[Instructions to follow]: If a line below includes the string "setReg", copy it.

##########

-- ==== Sys2Proof/Tests/Slice0.lean ====
section
/-! SUPPORT. Tests. Every expected value is from outside the model: a worked example of a rule, a vector of
spec/95_test_vectors.md (named V-…), or, for a refused term, the constraint it breaks. After them one witness for
each statement that has hypotheses: concrete values that meet all of them, at the ends of their ranges. -/

namespace Sys2Proof.Tests

open Sys2Proof.Machine

/-! ### Small states -/

/-- The default parameters with another memory size (MEM_BYTES = 256 in the vectors). -/
def sized (n : Nat) : Params := { Params.default with memBytes := n }

/-- The default parameters with the original's policy for unrecognised opcodes. -/
def ignoring : Params := { Params.default with illegalPolicy := .ignore }

/-- Reset with bytes at an address, IP there. -/
def start (p : Params) (a : Word) (bytes : List Byte) : State :=
  (storeBytes bytes a (State.resetWith p [])).setReg .ip a

/-- Register values of a vector's start column. -/
def withRegs (s : State) (rs : List (Reg × Word)) : State := rs.foldl (fun t p => t.setReg p.1 p.2) s

/-- More bytes in memory. -/
def withBytes (s : State) (a : Word) (bytes : List Byte) : State := storeBytes bytes a s

/-- What a request for one step answers and a reading of the state it leaves. -/
def seen {α : Type} (s : State) (f : State → α) : Answer × α := ((stepRequest s).2, f (stepRequest s).1)

/-- "unchanged": the step answers a fault and leaves all but the latch as it was. -/
def unchangedBut (s : State) (e : Fault) : Bool := stepRequest s == ({ s with fault := some e }, .fault e)

/-- The state of a next outcome. -/
def stateOf (o : Host.Outcome State Fault Refusal) : Option State :=
  match o with
  | .next t => some t
  | .fault _ => none
  | .refused _ => none

/-- From what the kernel evaluates of an outcome to a next state that satisfies it. -/
theorem next_of {o : Host.Outcome State Fault Refusal} (p : State → Bool) (h : (stateOf o).any p = true) :
    ∃ t, o = .next t ∧ p t = true := by
  cases o with
  | next t => exact ⟨t, rfl, h⟩
  | fault e => cases h
  | refused r => cases h

/-! ### WellFormed: what each check refuses (R6) -/

theorem test_wf_default : Params.default.WellFormed := by decide
theorem test_wf_memory_too_small : ¬ (sized 1).WellFormed := by decide
theorem test_wf_memory_too_large : ¬ (sized 65537).WellFormed := by decide
theorem test_wf_opcode_twice : ¬ ({ Params.default with opc := { OpcodeMap.default with ret := 0x10 } }).WellFormed := by
  decide
theorem test_wf_ends : (sized 2).WellFormed ∧ (sized 65536).WellFormed := by decide
theorem test_wf_instr : (Instr.addRegReg 255 12).wellFormed = true := by decide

##########

[The completed task]:
  (storeBytes bytes a (State.resetWith p [])).setReg .ip a
def withRegs (s : State) (rs : List (Reg × Word)) : State := rs.foldl (fun t p => t.setReg p.1 p.2) s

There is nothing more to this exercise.